## WHAT YOU HAVE TO DO
Given the material below, return only the lines starting at the line with "WAY_DRAINED: the way" and ending at the line with "(∀ n, n = s.dev.mem.tags.countP", exactly as they appear.

## DATA EXTRACT
/-- SCRUB_READ reads the next line-row of a scratchpad whose words bear no other error, no sooner than its interval after the last.
An uncorrectable word is poisoned, counted and shown; a corrected one is counted; a checksum that does not match clears its
granule's resident bit. No byte of a scratchpad changes; a clean row changes the scrubber's place alone.

PATROL_SCRUB of an owned channel's line: what is uncorrectable poisons the line and is counted, what the code or the stack's own corrected is
counted; no byte changes. A channel that no partition owns is not scrubbed. STAGE_CACHE_SCRUB: an uncorrectable word of a cached line or of
a line of an accumulation area poisons that line; no other finding changes anything. -/
def Obligations.Scrubbing : Prop :=
  (∀ (s : State) (c mem word row w : Nat), c < 64 → mem < 4 → s.stopped = false → bit (s.dev.get K.CORE_PRESENT) c = true →
    s.dev.flag (K.SCRUB_ENABLE c) = true → s.dev.get (K.DOM_STATE c) < 2 → s.dev.zeroising c = false →
    row = Map.get (s.dev.core c).scrubLine 0 mem → row < spSize mem / 4096 → w = 512 * row + word % 512 →
    (∀ f, s.dev.cyclesEnd (quadOf c) < Map.get (s.dev.core c).scrubAt 0 mem → exec (.scrubRead c mem word f) s = .next s) ∧
    (Map.get (s.dev.core c).scrubAt 0 mem ≤ s.dev.cyclesEnd (quadOf c) →
      (s.dev.core c).poison = [] → (s.dev.core c).flaw = [] → (s.dev.core c).crcOff = [] →
      (∀ f, ∃ t, exec (.scrubRead c mem word f) s = .next t ∧ t.pending = s.pending ∧ t.sec = s.sec ∧
        (t.dev.core c).sp = (s.dev.core c).sp ∧ t.dev.mem = s.dev.mem ∧
        Map.get (t.dev.core c).scrubLine 0 mem = (if row + 1 < spSize mem / 4096 then row + 1 else 0) ∧
        Map.get (t.dev.core c).scrubAt 0 mem =
          max (Map.get (s.dev.core c).scrubAt 0 mem) (s.dev.cycles (quadOf c)) + s.dev.get (K.SCRUB_INTERVAL c) ∧
        (f = .uncorrectable → (t.dev.core c).bad mem (8 * w) = true ∧
          t.dev.get (K.SP_UNCORR c) = addSat 64 (s.dev.get (K.SP_UNCORR c)) 1 ∧ t.dev.get (K.LAST_SYNDROME c) / 256 = spSyn mem 2 w 0 / 256) ∧
        (f = .corrected → t.dev.get (K.SP_CORRECTED c) = addSat 64 (s.dev.get (K.SP_CORRECTED c)) 1) ∧
        (f = .checksum → mem = 0 → Map.get (s.dev.core c).resident false (w / 256) = true →
          (s.dev.core c).reserved.contains (w / 256) = false →
          Map.get (t.dev.core c).resident false (w / 256) = false ∧
          t.dev.get (K.WM_CRC_FAIL c) = addSat 32 (s.dev.get (K.WM_CRC_FAIL c)) 1)) ∧
      (row + 1 < spSize mem / 4096 →
        ∃ t k, exec (.scrubRead c mem word .clean) s = .next t ∧ t.pending = s.pending ∧ t.sec = s.sec ∧
          t.dev = { s.dev with cores := t.dev.cores } ∧ (∀ x, x ≠ c → t.dev.core x = s.dev.core x) ∧
          t.dev.core c = { s.dev.core c with scrubLine := Map.set (s.dev.core c).scrubLine 0 mem (row + 1),
                                             scrubAt := Map.set (s.dev.core c).scrubAt 0 mem k }))) ∧
  ((∀ (s : State) (k line ln : Nat), k < 320 → s.stopped = false → s.dev.owner k < 16 → ln = k * chLines + line % chLines →
    ∀ f, ∃ t, exec (.patrolScrub k line f) s = .next t ∧ t.pending = s.pending ∧ t.sec = s.sec ∧ t.dev.cores = s.dev.cores ∧
      t.dev.mem.cells = s.dev.mem.cells ∧ t.dev.mem.acc = s.dev.mem.acc ∧ t.dev.mem.tags = s.dev.mem.tags ∧
      (f = .uncorrectable ∨ f = .parity ∨ f = .onDieUncorrectable → Map.get t.dev.mem.poison false ln = true ∧
        t.dev.get (K.HBM_UNCORR (k / 16)) = addSat 64 (s.dev.get (K.HBM_UNCORR (k / 16))) 1) ∧
      (f = .corrected → t.dev.get (K.HBM_CORRECTED (k / 16)) = addSat 64 (s.dev.get (K.HBM_CORRECTED (k / 16))) 1) ∧
      (f = .onDieCorrected → t.dev.get (K.HBM_ODECC (k / 16)) = addSat 64 (s.dev.get (K.HBM_ODECC (k / 16))) 1)) ∧
  (∀ (s : State) (k line : Nat) (f : Finding), k < 320 → s.stopped = false → 16 ≤ s.dev.owner k →
    exec (.patrolScrub k line f) s = .next s) ∧
  (∀ (s : State) (q line w : Nat), q < 4 → s.stopped = false → s.dev.cacheWay q line = some w →
    ∃ t, exec (.stageCacheScrub q line .uncorrectable) s = .next t ∧ t.pending = s.pending ∧ t.sec = s.sec ∧
      Map.get t.dev.mem.poison false line = true ∧ t.dev.mem.cells = s.dev.mem.cells ∧ t.dev.cores = s.dev.cores ∧
      Map.get t.dev.mem.tags CLine.none (q * 2 ^ 20 + setOf line * 16 + w) = CLine.none) ∧
  (∀ (s : State) (q n line : Nat), q < 4 → s.stopped = false → line = 320 * chLines + n → s.dev.cacheWay q line = none →
    n / 16384 < s.dev.get (K.SC_ACC_PAGES q) → s.dev.accLocking q = false →
    ∃ t, exec (.stageCacheScrub q line .uncorrectable) s = .next t ∧ t.pending = s.pending ∧ t.sec = s.sec ∧
      t.dev.mem = { s.dev.mem with accBad := Map.set s.dev.mem.accBad false (q * 65536 + n) true } ∧ t.dev.cores = s.dev.cores) ∧
  (∀ (s : State) (q line : Nat) (f : Finding), q < 4 → s.stopped = false → f ≠ .uncorrectable →
    exec (.stageCacheScrub q line f) s = .next s))

/-- A stack in service: HBM_REFRESH of a bank that has reached the threshold is its refresh-management command, which is counted; a refresh is
taken when its interval has passed and not before; HBM_TEMP_READ shows its temperature. TRACKER_ADMIT: the first request that waits for a
transaction tracker goes on once its class has room.

WAY_DRAINED: the way is empty, its dirty lines written back. ACC_AREA_LOCKED, with no record waiting: no line of the cache is left in the area's
ways; ACC_AREA_UNLOCKED ends its drain and its part of a release. CHANNEL_ZEROISED: the channel is free, reads as zeros and is readable, counted, its
part of every release ended; a channel that is not zeroising is left as it is. -/
def Obligations.StacksAndDrains : Prop :=
  ((∀ (s : State) (k : Nat), k < 20 → s.stopped = false → s.dev.get (K.HBM_STATE k) = 1 →
    (s.dev.rfmDue k = [] → exec (.hbmRefresh k true) s = .next s) ∧
    (∀ b r, s.dev.rfmDue k = b :: r → exec (.hbmRefresh k true) s = .next (s.setDev
      (({ s.dev with mem := { s.dev.mem with acts := Map.set s.dev.mem.acts 0 b 0 } } : Dev).cnt (K.HBM_RFM k) 1))) ∧
    (s.dev.now < Map.get s.dev.mem.refreshed 0 k + s.dev.refreshEvery k → exec (.hbmRefresh k false) s = .next s) ∧
    (Map.get s.dev.mem.refreshed 0 k + s.dev.refreshEvery k ≤ s.dev.now → exec (.hbmRefresh k false) s = .next (s.setDev
      { s.dev with mem := { s.dev.mem with refreshed := Map.set s.dev.mem.refreshed 0 k s.dev.now } })) ∧
    ∀ v, exec (.hbmTempRead k v) s = .next (s.setDev (s.dev.put (K.HBM_TEMP k) (v % 2 ^ 16)))) ∧
  (∀ (s : State) (q w : Nat) (r : List Nat), q < 4 → s.stopped = false → Map.get s.dev.mem.trkWait [] q = w :: r →
    s.dev.trkFull q (if w / 4096 ≤ 4 then s.dev.get (K.CORE_OWNER (w / 32 % 128)) else w % 32) = false →
    exec (.trackerAdmit q) s = .next (s.setDev { s.dev with mem := { s.dev.mem with trkWait := Map.set s.dev.mem.trkWait [] q r } }))) ∧
  ((∀ (s : State) (q w : Nat), q < 4 → w < 16 → s.stopped = false → (0, 16 * q + w) ∈ s.dev.mem.drain →
    ∃ t, exec (.wayDrained q w) s = .next t ∧ t.pending = s.pending ∧ t.sec = s.sec ∧ (0, 16 * q + w) ∉ t.dev.mem.drain ∧
      (∀ e, e ∈ t.dev.mem.tags ↔ e ∈ s.dev.mem.tags ∧ ¬(e.1 / 2 ^ 20 = q ∧ e.1 % 16 = w)) ∧
      (∀ n, n = s.dev.mem.tags.countP (fun e => e.1 / 2 ^ 20 == q && e.1 % 16 == w && e.2.dirty) →
        t.dev.get (K.SC_WRITEBACKS q) = if n = 0 then s.dev.get (K.SC_WRITEBACKS q) else addSat 64 (s.dev.get (K.SC_WRITEBACKS q)) n) ∧
      t.dev.mem.cells = s.dev.mem.cells ∧ t.dev.cores = s.dev.cores) ∧
  (∀ (s : State) (q : Nat), q < 4 → s.stopped = false → s.dev.accLocking q = true → s.dev.mem.recWait = [] →
    ∃ t, exec (.accAreaLocked q) s = .next t ∧ t.pending = s.pending ∧ t.sec = s.sec ∧ t.dev.accLocking q = false ∧
      (∀ e ∈ t.dev.mem.tags, e.1 / 2 ^ 20 = q → lockedUnit (s.dev.get (K.SC_ACC_PAGES q)) (e.2.line % 3) (e.1 % 16) = false) ∧
      t.dev.mem.cells = s.dev.mem.cells ∧ t.dev.mem.acc = s.dev.mem.acc) ∧
  (∀ (s : State) (q : Nat), q < 4 → s.stopped = false →
    ∃ t, exec (.accAreaUnlocked q) s = .next t ∧ t.pending = s.pending ∧ t.sec = s.sec ∧ t.dev.objs = s.dev.objs ∧
      t.dev.mem = { s.dev.mem with drain := s.dev.mem.drain.filter (fun e => !(e.1 == 2 && e.2 / 16 == q)) } ∧
      ∀ p, 2000 + q ∉ (t.dev.part p).releasing) ∧
  (∀ (s : State) (k : Nat), k < 320 → s.stopped = false → s.dev.owner k = 0xFD →
    ∃ t, exec (.channelZeroised k) s = .next t ∧ t.pending = s.pending ∧ t.sec = s.sec ∧ t.dev.owner k = 0xFF ∧
      t.dev.get (K.UP_ZEROISED (k / 16)) = addSat 64 (s.dev.get (K.UP_ZEROISED (k / 16))) 1 ∧
      (∀ x, Map.get t.dev.mem.cells 0 x = if x / chBytes = k then 0 else Map.get s.dev.mem.cells 0 x) ∧
      (∀ x, Map.get t.dev.mem.raw 0 x = if x / chBytes = k then 0 else Map.get s.dev.mem.raw 0 x) ∧
      (∀ x, x / chLines = k → Map.get t.dev.mem.poison false x = false) ∧ (∀ p, k ∉ (t.dev.part p).releasing) ∧
      t.dev.cores = s.dev.cores ∧ t.dev.mem.acc = s.dev.mem.acc) ∧
  (∀ (s : State) (k : Nat), k < 320 → s.stopped = false → s.dev.owner k ≠ 0xFD → exec (.channelZeroised k) s = .next s))

/-- PARTITION_CREATED: a partition in creation becomes active. PARTITION_RELEASED: a released one is gone, its key pair destroyed, once every
action of its release has completed, not before. STAIN_STOP: a stain, but for kind 7, whose STOP_TICK is reached is disarmed, not before.
PREEMPT_FORCE, at each PERIOD of its stain: every resident slot of its target is switched out, to be placed again; a switch under way
stays as it is; the stain counts. -/
def Obligations.PartitionEvents : Prop :=
  (∀ (s : State) (p : Nat), p < 16 → s.stopped = false →
    ((s.dev.part p).creating = true →
      exec (.partitionCreated p) s = .next (s.setDev ((s.dev.setPart p { s.dev.part p with creating := false }).put (K.PART_STATE p) 1))) ∧
    ((s.dev.part p).creating = false → exec (.partitionCreated p) s = .next s) ∧
    (s.dev.get (K.PART_STATE p) = 2 → (s.dev.part p).releasing = [] →
      exec (.partitionReleased p) s = .next (s.setDev ((s.dev.setPart p { s.dev.part p with keys := (0, 0) }).put (K.PART_STATE p) 0))) ∧
    ((s.dev.part p).releasing ≠ [] → exec (.partitionReleased p) s = .next s)) ∧
  (∀ (s : State) (k : Nat), k < 16 → s.stopped = false → s.dev.flag (K.STAIN_ARM k) = true →
    (s.dev.get (K.STAIN_STOP_TICK k) ≤ s.dev.now → s.dev.get (K.STAIN_KIND k) ≠ 7 →
      exec (.stainStop k) s = .next (s.setDev (s.dev.put (K.STAIN_ARM k) 0))) ∧
    (s.dev.now < s.dev.get (K.STAIN_STOP_TICK k) → exec (.stainStop k) s = .next s)) ∧
  (∀ (s : State) (k p : Nat), k < 16 → s.stopped = false → s.dev.stainActs k 8 = true → p = s.dev.get (K.STAIN_PARTITION k) → p < 16 →
    (s.dev.now - s.dev.get (K.STAIN_START_TICK k)) % max 1 (s.dev.get (K.STAIN_PERIOD k)) = 0 →
    ∃ t, exec (.preemptForce k) s = .next t ∧ t.pending = s.pending ∧ t.sec = s.sec ∧
      t.dev.get (K.STAIN_APPLIED k) = addSat 64 (s.dev.get (K.STAIN_APPLIED k)) 1 ∧
      (∀ c n, (c, n) ∈ s.dev.slotCores p → s.dev.swOf c = none → t.dev.swOf c = some
        { out := some (p, n), inn := none, back := true, req := s.dev.now, started := false, saved := false, link := 0 }) ∧
      (∀ c, s.dev.swOf c ≠ none → t.dev.swOf c = s.dev.swOf c) ∧ t.dev.cores = s.dev.cores ∧ t.dev.mem = s.dev.mem)

/-- SCAN_START: one core at a time, with a verified pattern set, on a core that is free, fenced or held back from release. SCAN_COMPLETE, 230 ms
after and with no best-effort partition waiting: the result stands, the core is zeroised and free, a failed one is fenced. SCAN_PERIOD_EXPIRE
queues a scan of every usable core that is not being scanned. SCAN_ABANDON: a placement that needs the core ends the scan and
queues it again.

INTERLOCK_STOP with passes in flight ends them, stops the array and notes the syndrome and the candidate event with its reproduction; a scan
is queued; a core that had a reproduction before is fenced (stated of one that no partition holds). -/
def Obligations.ScansAndStops : Prop :=
  ((∀ (s : State) (c : Nat), c < 64 → s.stopped = false → c ∈ s.dev.scanQ → s.dev.flag K.PATTERN_OK = true →
    (List.range 64).any s.dev.scanning = false → s.dev.swOf c = none →
    s.dev.coreState c = 1 ∨ s.dev.coreState c = 3 ∨ c ∈ s.dev.scanHold →
    exec (.scanStart c) s = .next (s.setDev (((({ s.dev with scanQ := s.dev.scanQ.erase c, scanAt := s.dev.now } : Dev).put
      (K.SCAN_STATE c) 2).put (K.CORE_OWNER c) 0xFE).put (K.DOM_STATE c) 0))) ∧
  (∀ (s : State) (c : Nat), c < 64 → s.stopped = false → s.dev.flag K.PATTERN_OK = false ∨ c ∉ s.dev.scanQ ∨
    (List.range 64).any s.dev.scanning = true → exec (.scanStart c) s = .next s) ∧
  (∀ (s : State) (c : Nat) (ok : Bool), c < 64 → s.stopped = false → s.dev.scanning c = true → s.dev.scanAt + 14375000 ≤ s.dev.now →
    (∀ p, p < 16 → s.dev.beWaits p = false) → bit (s.dev.get K.CORE_PRESENT) c = true → s.dev.swOf c = none →
    s.dev.get (K.CORE_OWNER c) = 0xFE →
    ∃ t, exec (.scanComplete c ok) s = .next t ∧ t.pending = s.pending ∧ t.sec = s.sec ∧
      t.dev.get (K.SCAN_STATE c) = (if ok then 3 else 4) ∧ t.dev.get (K.SCAN_LAST c) = s.dev.now ∧
      t.dev.get (K.SCANS c) = addSat 64 (s.dev.get (K.SCANS c)) 1 ∧ t.dev.get (K.CORE_OWNER c) = 0xFF ∧
      (∀ m o, (t.dev.core c).byte m o = 0) ∧
      (ok = false → bit (t.dev.get K.FENCE_MASK) c = true ∧ t.dev.get (K.DOM_STATE c) = 4) ∧
      (ok = true → t.dev.get K.FENCE_MASK = s.dev.get K.FENCE_MASK)) ∧
  (∀ (s : State) (c : Nat) (w : Switch), c < 64 → s.stopped = false → s.dev.scanning c = true → s.dev.swOf c = some w → w.inn ≠ none →
    ∃ t, exec (.scanAbandon c) s = .next t ∧ t.pending = s.pending ∧ t.sec = s.sec ∧ t.dev.get (K.SCAN_STATE c) = 5 ∧
      t.dev.scanQ = s.dev.scanQ ++ [c] ∧ t.dev.get (K.CORE_OWNER c) = 0xFF ∧ t.dev.swOf c = some w ∧
      (∀ m o, (t.dev.core c).byte m o = 0)) ∧
  (∀ s : State, s.stopped = false → s.dev.get K.SCAN_PERIOD ≠ 0 → s.dev.scanFrom + 62500000 * s.dev.get K.SCAN_PERIOD ≤ s.dev.now →
    ∃ t, exec .scanPeriodExpire s = .next t ∧ t.pending = s.pending ∧ t.sec = s.sec ∧ t.dev.scanFrom = s.dev.now ∧
      (∀ c, c < 64 → s.dev.coreUsable c = true → s.dev.scanning c = false → c ∈ t.dev.scanQ) ∧
      t.dev.cores = s.dev.cores ∧ t.dev.mem = s.dev.mem)) ∧
  (∀ (s : State) (c syn : Nat), c < 64 → s.stopped = false → 1 ≤ syn → syn ≤ 5 → (s.dev.core c).passes ≠ [] →
    (s.dev.get (K.REPRO_COUNT c) = 0 →
      ∃ t, exec (.interlockStop c syn) s = .next t ∧ t.pending = s.pending ∧ t.sec = s.sec ∧ (t.dev.core c).passes = [] ∧
        (t.dev.core c).mxStop = true ∧ t.dev.get (K.MXA_LAST_SYNDROME c) = syn ∧ t.dev.get (K.REPRO_COUNT c) = 1 ∧
        t.dev.get (K.CAND_TICK c) = s.dev.now ∧ (s.dev.scanning c = false → c ∈ t.dev.scanQ)) ∧
    (1 ≤ s.dev.get (K.REPRO_COUNT c) → s.dev.get (K.REPRO_COUNT c) < 255 → s.dev.get (K.CORE_OWNER c) = 0xFF → s.dev.swOf c = none →
      bit (s.dev.get K.CORE_PRESENT) c = true → bit (s.dev.get K.FENCE_MASK) c = false → s.dev.scanning c = false →
      ∃ t, exec (.interlockStop c syn) s = .next t ∧ t.pending = s.pending ∧ t.sec = s.sec ∧ (t.dev.core c).passes = [] ∧
        t.dev.get (K.MXA_LAST_SYNDROME c) = syn ∧ bit (t.dev.get K.FENCE_MASK) c = true ∧ t.dev.get (K.DOM_STATE c) = 4 ∧
        c ∈ t.dev.scanQ))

## RESULT
WAY_DRAINED: the way is empty, its dirty lines written back. ACC_AREA_LOCKED, with no record waiting: no line of the cache is left in the area's
ways; ACC_AREA_UNLOCKED ends its drain and its part of a release. CHANNEL_ZEROISED: the channel is free, reads as zeros and is readable, counted, its
part of every release ended; a channel that is not zeroising is left as it is. -/
def Obligations.StacksAndDrains : Prop :=
  ((∀ (s : State) (k : Nat), k < 20 → s.stopped = false → s.dev.get (K.HBM_STATE k) = 1 →
    (s.dev.rfmDue k = [] → exec (.hbmRefresh k true) s = .next s) ∧
    (∀ b r, s.dev.rfmDue k = b :: r → exec (.hbmRefresh k true) s = .next (s.setDev
      (({ s.dev with mem := { s.dev.mem with acts := Map.set s.dev.mem.acts 0 b 0 } } : Dev).cnt (K.HBM_RFM k) 1))) ∧
    (s.dev.now < Map.get s.dev.mem.refreshed 0 k + s.dev.refreshEvery k → exec (.hbmRefresh k false) s = .next s) ∧
    (Map.get s.dev.mem.refreshed 0 k + s.dev.refreshEvery k ≤ s.dev.now → exec (.hbmRefresh k false) s = .next (s.setDev
      { s.dev with mem := { s.dev.mem with refreshed := Map.set s.dev.mem.refreshed 0 k s.dev.now } })) ∧
    ∀ v, exec (.hbmTempRead k v) s = .next (s.setDev (s.dev.put (K.HBM_TEMP k) (v % 2 ^ 16)))) ∧
  (∀ (s : State) (q w : Nat) (r : List Nat), q < 4 → s.stopped = false → Map.get s.dev.mem.trkWait [] q = w :: r →
    s.dev.trkFull q (if w / 4096 ≤ 4 then s.dev.get (K.CORE_OWNER (w / 32 % 128)) else w % 32) = false →
    exec (.trackerAdmit q) s = .next (s.setDev { s.dev with mem := { s.dev.mem with trkWait := Map.set s.dev.mem.trkWait [] q r } }))) ∧
  ((∀ (s : State) (q w : Nat), q < 4 → w < 16 → s.stopped = false → (0, 16 * q + w) ∈ s.dev.mem.drain →
    ∃ t, exec (.wayDrained q w) s = .next t ∧ t.pending = s.pending ∧ t.sec = s.sec ∧ (0, 16 * q + w) ∉ t.dev.mem.drain ∧
      (∀ e, e ∈ t.dev.mem.tags ↔ e ∈ s.dev.mem.tags ∧ ¬(e.1 / 2 ^ 20 = q ∧ e.1 % 16 = w)) ∧
      (∀ n, n = s.dev.mem.tags.countP (fun e => e.1 / 2 ^ 20 == q && e.1 % 16 == w && e.2.dirty) →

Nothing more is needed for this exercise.